Wolnym krokiem podążasz w kierunku wyjścia, przemierzając długi korytarz. Nie możesz uwierzyć w to co widzisz. Twoim oczom ukazuje się uśmiechnięta promiennie blondynka, biegnąca w twoją stronę. Ty także przyśpieszasz kroku, ale nie zauważasz większego kamienia i potykasz się o niego, upadając na kostkę brukową. Klniesz pod nosem, łapiąc się za piekące niemiłosiernie kolano. Przerażona Dudzicka odkłada swoją torbę na bok i klęka przy tobie, prosząc byś odsłoniła ubite miejsce. Kiedy dotyka je jak najdelikatniej potrafi twoją twarz wypełnia grymas bólu. 

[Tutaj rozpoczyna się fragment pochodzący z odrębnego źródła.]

-- ==== Sys2Proof/Laws/Kept/Dma.lean ====
section
/-!
SUPPORT. Every operation of Machine/Dma.lean keeps the canonical form of memory.
-/
namespace Sys2Proof.Machine

theorem Module.setChan_kept (m : Module) (ch : Nat) (c : DmaCh) (hm : Memory.wf m.mem = true) :
    Memory.wf (Module.setChan m ch c).mem = true := by
  unfold Module.setChan
  repeat' (first
    | with_reducible assumption
    | with_reducible first | refine ite_kept ?_ ?_ | refine foldl_kept _ _ ?_ ?_ | refine foldl_kept2 _ _ ?_ ?_ | refine foldl_kept22 _ _ ?_ ?_ | refine foldl_kept222 _ _ ?_ ?_
    | intro _
    | simp (maxDischargeDepth := 99) (maxSteps := 1000000) +contextual only [Module.setFld_kept, *])

theorem Module.wrAddr_kept (m : Module) (lo : Nat) (hi : Nat) (a : Nat) (hm : Memory.wf m.mem = true) :
    Memory.wf (Module.wrAddr m lo hi a).mem = true := by
  unfold Module.wrAddr
  repeat' (first
    | with_reducible assumption
    | with_reducible first | refine ite_kept ?_ ?_ | refine foldl_kept _ _ ?_ ?_ | refine foldl_kept2 _ _ ?_ ?_ | refine foldl_kept22 _ _ ?_ ?_ | refine foldl_kept222 _ _ ?_ ?_
    | intro _
    | simp (maxDischargeDepth := 99) (maxSteps := 1000000) +contextual only [Module.wr_kept, *])

theorem Module.startList_kept (m : Module) (ch : Nat) (c : CmdRef) (addr : Nat) (hm : Memory.wf m.mem = true) :
    Memory.wf (Module.startList m ch c addr).mem = true := by
  unfold Module.startList
  repeat' (first
    | with_reducible assumption
    | with_reducible first | refine ite_kept ?_ ?_ | refine foldl_kept _ _ ?_ ?_ | refine foldl_kept2 _ _ ?_ ?_ | refine foldl_kept22 _ _ ?_ ?_ | refine foldl_kept222 _ _ ?_ ?_
    | intro _
    | simp (maxDischargeDepth := 99) (maxSteps := 1000000) +contextual only [Module.setChan_kept, Module.wrAddr_kept, *])

theorem Module.freeChannel_kept (m : Module) (ch : Nat) (hm : Memory.wf m.mem = true) :
    Memory.wf (Module.freeChannel m ch).mem = true := by
  unfold Module.freeChannel
  repeat' (first
    | with_reducible assumption
    | with_reducible first | refine ite_kept ?_ ?_ | refine foldl_kept _ _ ?_ ?_ | refine foldl_kept2 _ _ ?_ ?_ | refine foldl_kept22 _ _ ?_ ?_ | refine foldl_kept222 _ _ ?_ ?_
    | intro _
    | simp (maxDischargeDepth := 99) (maxSteps := 1000000) +contextual only [Module.setChan_kept, *])

theorem dmaCmd_kept (h : CmdHdr) (addr : W64) (m : Module) (hm : Memory.wf m.mem = true) :
    Memory.wf (dmaCmd h addr m).mem = true := by
  unfold dmaCmd
  repeat' (first
    | with_reducible assumption
    | with_reducible first | refine ite_kept ?_ ?_ | refine foldl_kept _ _ ?_ ?_ | refine foldl_kept2 _ _ ?_ ?_ | refine foldl_kept22 _ _ ?_ ?_ | refine foldl_kept222 _ _ ?_ ?_
    | intro _
    | with_reducible apply Module.command_kept
    | with_reducible apply Module.commandRun_kept
    | simp (maxDischargeDepth := 99) (maxSteps := 1000000) +contextual only [Module.startList_kept, *]
    | with_reducible first | apply Module.startList_kept | apply Module.command_kept | apply Module.commandRun_kept
    | split)

theorem Module.endList_kept (m : Module) (ch : Nat) (code : Nat) (tag : Word) (hm : Memory.wf m.mem = true) :
    Memory.wf (Module.endList m ch code tag).mem = true := by
  unfold Module.endList
  repeat' (first
    | with_reducible assumption
    | with_reducible first | refine ite_kept ?_ ?_ | refine foldl_kept _ _ ?_ ?_ | refine foldl_kept2 _ _ ?_ ?_ | refine foldl_kept22 _ _ ?_ ?_ | refine foldl_kept222 _ _ ?_ ?_
    | intro _
    | simp (maxDischargeDepth := 99) (maxSteps := 1000000) +contextual only [Module.freeChannel_kept, Module.completeMore_kept, *]
    | with_reducible first | apply Module.freeChannel_kept | apply Module.completeMore_kept
    | split)

theorem Module.failReport_kept (m : Module) (f : DmaFail) (n : Nat) (hm : Memory.wf m.mem = true) :
    Memory.wf (Module.failReport m f n).mem = true := by
  unfold Module.failReport
  repeat' (first
    | with_reducible assumption
    | with_reducible first | refine ite_kept ?_ ?_ | refine foldl_kept _ _ ?_ ?_ | refine foldl_kept2 _ _ ?_ ?_ | refine foldl_kept22 _ _ ?_ ?_ | refine foldl_kept222 _ _ ?_ ?_
    | intro _
    | simp (maxDischargeDepth := 99) (maxSteps := 1000000) +contextual only [Module.reportBad_kept, Module.reportPartly_kept, *])

theorem Module.dmaMeets_kept (m : Module) (d : Desc) (p : Nat) (n : Nat) (hm : Memory.wf m.mem = true) :
    Memory.wf (Module.dmaMeets m d p n).mem = true := by
  unfold Module.dmaMeets
  repeat' (first
    | with_reducible assumption
    | with_reducible first | refine ite_kept ?_ ?_ | refine foldl_kept _ _ ?_ ?_ | refine foldl_kept2 _ _ ?_ ?_ | refine foldl_kept22 _ _ ?_ ?_ | refine foldl_kept222 _ _ ?_ ?_
    | intro _
    | simp (maxDischargeDepth := 99) (maxSteps := 1000000) +contextual only [Module.meetLines_kept, Module.meetPartly_kept, ite_kept, *])

theorem Module.fillNow_kept (m : Module) (queued : Bool) (told : Option Nat) (hm : Memory.wf m.mem = true) :
    Memory.wf (Module.fillNow m queued told).2.mem = true := by
  unfold Module.fillNow
  repeat' (first
    | with_reducible assumption
    | with_reducible first | refine ite_kept ?_ ?_ | refine foldl_kept _ _ ?_ ?_ | refine foldl_kept2 _ _ ?_ ?_ | refine foldl_kept22 _ _ ?_ ?_ | refine foldl_kept222 _ _ ?_ ?_
    | intro _
    | simp (maxDischargeDepth := 99) (maxSteps := 1000000) +contextual only [Module.pick_kept, *]
    | with_reducible apply Module.pick_kept
    | split)

/-- The transfers of a row only meet errors and report failures. -/
theorem DmaCh.rowRun_kept (c : DmaCh) (d : Desc) (fuel : Nat) (x : RowRun) (hx : Memory.wf x.m.mem = true) :
    Memory.wf (c.rowRun d fuel x).m.mem = true := by
  induction fuel generalizing x with
  | zero => exact hx
  | succ k ih =>
    have hf := fun q => Module.fillNow_kept x.m q none hx
    unfold DmaCh.rowRun
    dsimp only
    split
    · exact hx
    · split
      · exact hf _
      · split
        · exact Module.failReport_kept _ _ _ (Module.dmaMeets_kept _ _ _ _ (hf _))
        · exact ih _ (Module.dmaMeets_kept _ _ _ _ (hf _))

theorem Module.moveRow_kept (m : Module) (ch : Nat) (c : DmaCh) (d : Desc) (hm : Memory.wf m.mem = true) :
    Memory.wf (Module.moveRow m ch c d).2.mem = true := by
  exact Module.setChan_kept _ _ _ (Module.store_kept _ _ _ (DmaCh.rowRun_kept _ _ _ _ hm))


/-- A write of a multicast transfer keeps the canonical form. -/
theorem McTurn.send_kept (x : McTurn) (b : Binding) (i k : Nat) (hx : Memory.wf x.m.mem = true) :
    Memory.wf (x.send b i k).m.mem = true := by
  unfold McTurn.send
  split
  · next r y e _ _ _ =>
    have hm : Memory.wf (match y.src with | some a => x.m.meetLines 5 [(a, y.len)] | none => x.m).mem = true := by
      split
      · exact Module.meetLines_kept _ _ _ hx
      · exact hx
    dsimp only
    split
    · exact hx
    · split
      · exact hx
      · split
        · exact Module.failReport_kept _ _ _ hm
        · exact Module.winHand_kept _ _ _ _ _ _ _ hm
  · exact hx

theorem Module.mcPump_kept (m : Module) (t : McSend) (hm : Memory.wf m.mem = true) :
    Memory.wf (m.mcPump t).m.mem = true := by
  unfold Module.mcPump
  split
  · exact hm
  · next b _ =>
    refine foldl_keeps (P := fun x : McTurn => Memory.wf x.m.mem = true) _ _ hm fun x i hx => ?_
    refine foldl_keeps (P := fun x : McTurn => Memory.wf x.m.mem = true) _ _ hx fun x k hx => ?_
    split
    · split
      · exact McTurn.send_kept _ _ _ _ hx
      · exact hx
    · exact hx

theorem Module.mcSpan_kept (m : Module) (t : McSend) (k lo hi : Nat) (hm : Memory.wf m.mem = true) :
    Memory.wf (m.mcSpan t k lo hi).m.mem = true := by
  unfold Module.mcSpan
  split
  · exact hm
  · refine foldl_keeps (P := fun x : McTurn => Memory.wf x.m.mem = true) _ _ hm fun x i hx => ?_
    split
    · exact McTurn.send_kept _ _ _ _ hx
    · exact hx

theorem Module.mcBegin_kept (m : Module) (ch : Fin 64) (c : DmaCh) (d : Desc) (w : Fin 64) (l : List McChunk) (hm : Memory.wf m.mem = true) :
    Memory.wf (Module.mcBegin m ch c d w l).mem = true := by
  have h : ∀ t : McSend, Memory.wf (Module.mcPump { m with mcNext := SMap.set 0 m.mcNext w.val (SMap.get 0 m.mcNext w.val + 1) } t).m.mem = true :=
    fun t => Module.mcPump_kept _ _ hm
  unfold Module.mcBegin
  dsimp only
  split
  · exact h _
  · exact h _


theorem Module.avtpStep_kept (m : Module) (ch : Fin 64) (c : DmaCh) (d : Desc) (x : AvtpMove) (hm : Memory.wf m.mem = true) :
    Memory.wf (Module.avtpStep m ch c d x).2.mem = true := by
  unfold Module.avtpStep
  repeat' (first
    | with_reducible assumption
    | with_reducible first | refine ite_kept ?_ ?_ | refine foldl_kept _ _ ?_ ?_ | refine foldl_kept2 _ _ ?_ ?_ | refine foldl_kept22 _ _ ?_ ?_ | refine foldl_kept222 _ _ ?_ ?_
    | intro _
    | simp (maxDischargeDepth := 99) (maxSteps := 1000000) +contextual only [Module.setChan_kept, Module.meetLines_kept, Module.failReport_kept, Module.txQueue_kept, *]
    | with_reducible first | apply Module.setChan_kept | apply Module.meetLines_kept | apply Module.failReport_kept | apply Module.txQueue_kept
    | split)

theorem Module.windowStep_kept (m : Module) (ch : Fin 64) (c : DmaCh) (d : Desc) (hm : Memory.wf m.mem = true) :
    Memory.wf (Module.windowStep m ch c d).2.mem = true := by
  unfold Module.windowStep
  repeat' (first
    | with_reducible assumption
    | with_reducible first | refine ite_kept ?_ ?_ | refine foldl_kept _ _ ?_ ?_ | refine foldl_kept2 _ _ ?_ ?_ | refine foldl_kept22 _ _ ?_ ?_ | refine foldl_kept222 _ _ ?_ ?_
    | intro _
    | simp (maxDischargeDepth := 99) (maxSteps := 1000000) +contextual only [Module.setChan_kept, Module.winReadFrom_kept, Module.mcBegin_kept, Module.dmaMeets_kept, Module.failReport_kept, Module.winWriteTo_kept, *]
    | with_reducible first | apply Module.setChan_kept | apply Module.winReadFrom_kept | apply Module.mcBegin_kept | apply Module.dmaMeets_kept | apply Module.failReport_kept | apply Module.winWriteTo_kept
    | split)

theorem Module.dmaStep_kept (m : Module) (ch : Fin 64) (c : DmaCh) (d : Desc) (told : Option Nat) (hm : Memory.wf m.mem = true) :
    Memory.wf (Module.dmaStep m ch c d told).2.mem = true := by
  unfold Module.dmaStep
  repeat' (first
    | with_reducible assumption
    | with_reducible first | refine ite_kept ?_ ?_ | refine foldl_kept _ _ ?_ ?_ | refine foldl_kept2 _ _ ?_ ?_ | refine foldl_kept22 _ _ ?_ ?_ | refine foldl_kept222 _ _ ?_ ?_
    | intro _
    | simp (maxDischargeDepth := 99) (maxSteps := 1000000) +contextual only [Module.fillNow_kept, Module.setChan_kept, Module.avtpStep_kept, Module.moveRow_kept, Module.windowStep_kept, *]
    | with_reducible first | apply Module.fillNow_kept | apply Module.setChan_kept | apply Module.avtpStep_kept | apply Module.moveRow_kept | apply Module.windowStep_kept
    | split)

theorem Module.dmaIssue_kept (m : Module) (fuel : Nat) (ch : Fin 64) (told : Option Nat) (hm : Memory.wf m.mem = true) :
    Memory.wf (Module.dmaIssue m fuel ch told).mem = true := by
  induction fuel generalizing m told with
  | zero => exact hm
  | succ k ih =>
    unfold Module.dmaIssue
    simp only
    split
    · exact hm
    · split
      · exact hm
      · split <;>
        · next heq =>
          have hq := congrArg Prod.snd heq
          simp only at hq
          subst hq
          first
            | exact Module.dmaStep_kept _ _ _ _ _ hm
            | exact ih _ _ (Module.dmaStep_kept _ _ _ _ _ hm)


theorem Module.dmaGo_kept (m : Module) (ch : Fin 64) (told : Option Nat) (hm : Memory.wf m.mem = true) :
    Memory.wf (Module.dmaGo m ch told).mem = true := by
  unfold Module.dmaGo
  repeat' (first
    | with_reducible assumption
    | with_reducible first | refine ite_kept ?_ ?_ | refine foldl_kept _ _ ?_ ?_ | refine foldl_kept2 _ _ ?_ ?_ | refine foldl_kept22 _ _ ?_ ?_ | refine foldl_kept222 _ _ ?_ ?_
    | intro _
    | simp (maxDischargeDepth := 99) (maxSteps := 1000000) +contextual only [Module.dmaIssue_kept, *])

theorem Module.dmaMove_kept (m : Module) (ch : Fin 64) (told : Option Nat) (hm : Memory.wf m.mem = true) :
    Memory.wf (Module.dmaMove m ch told).mem = true := by
  unfold Module.dmaMove
  repeat' (first
    | with_reducible assumption
    | with_reducible first | refine ite_kept ?_ ?_ | refine foldl_kept _ _ ?_ ?_ | refine foldl_kept2 _ _ ?_ ?_ | refine foldl_kept22 _ _ ?_ ?_ | refine foldl_kept222 _ _ ?_ ?_
    | intro _
    | simp (maxDischargeDepth := 99) (maxSteps := 1000000) +contextual only [Module.setChan_kept, Module.dmaGo_kept, *])

theorem Module.dmaRead_kept (m : Module) (ch : Fin 64) (b : List Byte) (fill : Nat) (hm : Memory.wf m.mem = true) :
    Memory.wf (Module.dmaRead m ch b fill).mem = true := by
  unfold Module.dmaRead
  repeat' (first
    | with_reducible assumption
    | with_reducible first | refine ite_kept ?_ ?_ | refine foldl_kept _ _ ?_ ?_ | refine foldl_kept2 _ _ ?_ ?_ | refine foldl_kept22 _ _ ?_ ?_ | refine foldl_kept222 _ _ ?_ ?_
    | intro _
    | simp (maxDischargeDepth := 99) (maxSteps := 1000000) +contextual only [Module.endList_kept, Module.setChan_kept, Module.dmaMove_kept, *])

theorem Module.fetchFail_kept (m : Module) (ch : Nat) (a : Nat) (hm : Memory.wf m.mem = true) :
    Memory.wf (Module.fetchFail m ch a).mem = true := by
  unfold Module.fetchFail
  repeat' (first
    | with_reducible assumption
    | with_reducible first | refine ite_kept ?_ ?_ | refine foldl_kept _ _ ?_ ?_ | refine foldl_kept2 _ _ ?_ ?_ | refine foldl_kept22 _ _ ?_ ?_ | refine foldl_kept222 _ _ ?_ ?_
    | intro _
    | simp (maxDischargeDepth := 99) (maxSteps := 1000000) +contextual only [Module.setChan_kept, *])

theorem dmaDescriptorRun_kept (ch : Fin 64) (desc : Remote) (errs : List MemErr) (fill : Nat) (m : Module) (hm : Memory.wf m.mem = true) :
    Memory.wf (dmaDescriptorRun ch desc errs fill m).mem = true := by
  unfold dmaDescriptorRun
  repeat' (first
    | with_reducible assumption
    | with_reducible first | refine ite_kept ?_ ?_ | refine foldl_kept _ _ ?_ ?_ | refine foldl_kept2 _ _ ?_ ?_ | refine foldl_kept22 _ _ ?_ ?_ | refine foldl_kept222 _ _ ?_ ?_
    | intro _
    | simp (maxDischargeDepth := 99) (maxSteps := 1000000) +contextual only [Module.endList_kept, Module.upset_kept, Module.meetLines_kept, Module.askWindow_kept, Module.dmaRead_kept, Module.fetchFail_kept, Module.reportBad_kept, ite_kept, *]
    | with_reducible first | apply Module.endList_kept | apply Module.upset_kept | apply Module.meetLines_kept | apply Module.askWindow_kept | apply Module.dmaRead_kept | apply Module.fetchFail_kept | apply Module.reportBad_kept
    | split)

-No nie powiem nie wygląda to za ładnie. - oznajmia, krzywiąc się lekko.- Próbuj wstać.- prosi cię, podając ci dłoń. 

Chwytasz ją szybko i podnosisz się bez problemu, ale czujesz okropny ból. Na szczęście możesz chodzić, a to tylko zwykłe skaleczenie. Spoglądasz z ciekawością na rozwalone kolana i robi ci się gorąco. Nigdy nie lubiłaś widoku krwi, więc nie ma się co dziwić. Kusztykając docierasz na salę, a Olka podbiega do Antigi prosząc o jakieś opatrunki i środki odkażające. Siadasz na ławce obok rezerwowych i przyglądasz się ranie. Trochę zdarta skóra, lejąca się wciąż krew i limfa, a ty każdym ruchu okropny ból i niemiłosierne pieczenie. 

-Co żeś sobie ofiaro zrobiła?- pyta, szczerząc się Piotrek. 

-Wypieprzaj Piter, bo zaraz wylądujesz na tej lampie, o tam.- wskazujesz dłonią na źródło światła znajdujące się na suficie, na co Nowakowski wybucha śmiechem, ale woli się nie narażać. 

-Chłopaki! Mamy poszkodowaną kózkę!- ogłasza Winiarski na całe gardło. -Ej mała! Spokojnie dasz radę.- uśmiecha się szeroko, a ty chcesz już wycelować w jego twarz, ale w odpowiednim momencie się uchyla.- Ja cię tutaj wspieram, a ty co? Policzkować mnie chcesz? Pff, też coś.- mówi oburzony, a ty śmiejesz się pod nosem. 

-Co jej jest? - pyta zaniepokojony Matt, który pojawia się tutaj ni stąd ni zowąd. 

-Spokojnie, jeszcze nie raz wylądujesz z nią w łóżku. Będzie żyć i urodzi ci piękne trojaczki, które nazwiecie Paula, Paula i Paula.- szczerzy się Lotman, klepiąc swojego przyjaciela po ramieniu, a ten spogląda na niego groźnie.- No już dobra! Już sobie idę! Bo jak Loti chce dobrze, to zawsze jest źle! I zrozum tu tego bałwana! 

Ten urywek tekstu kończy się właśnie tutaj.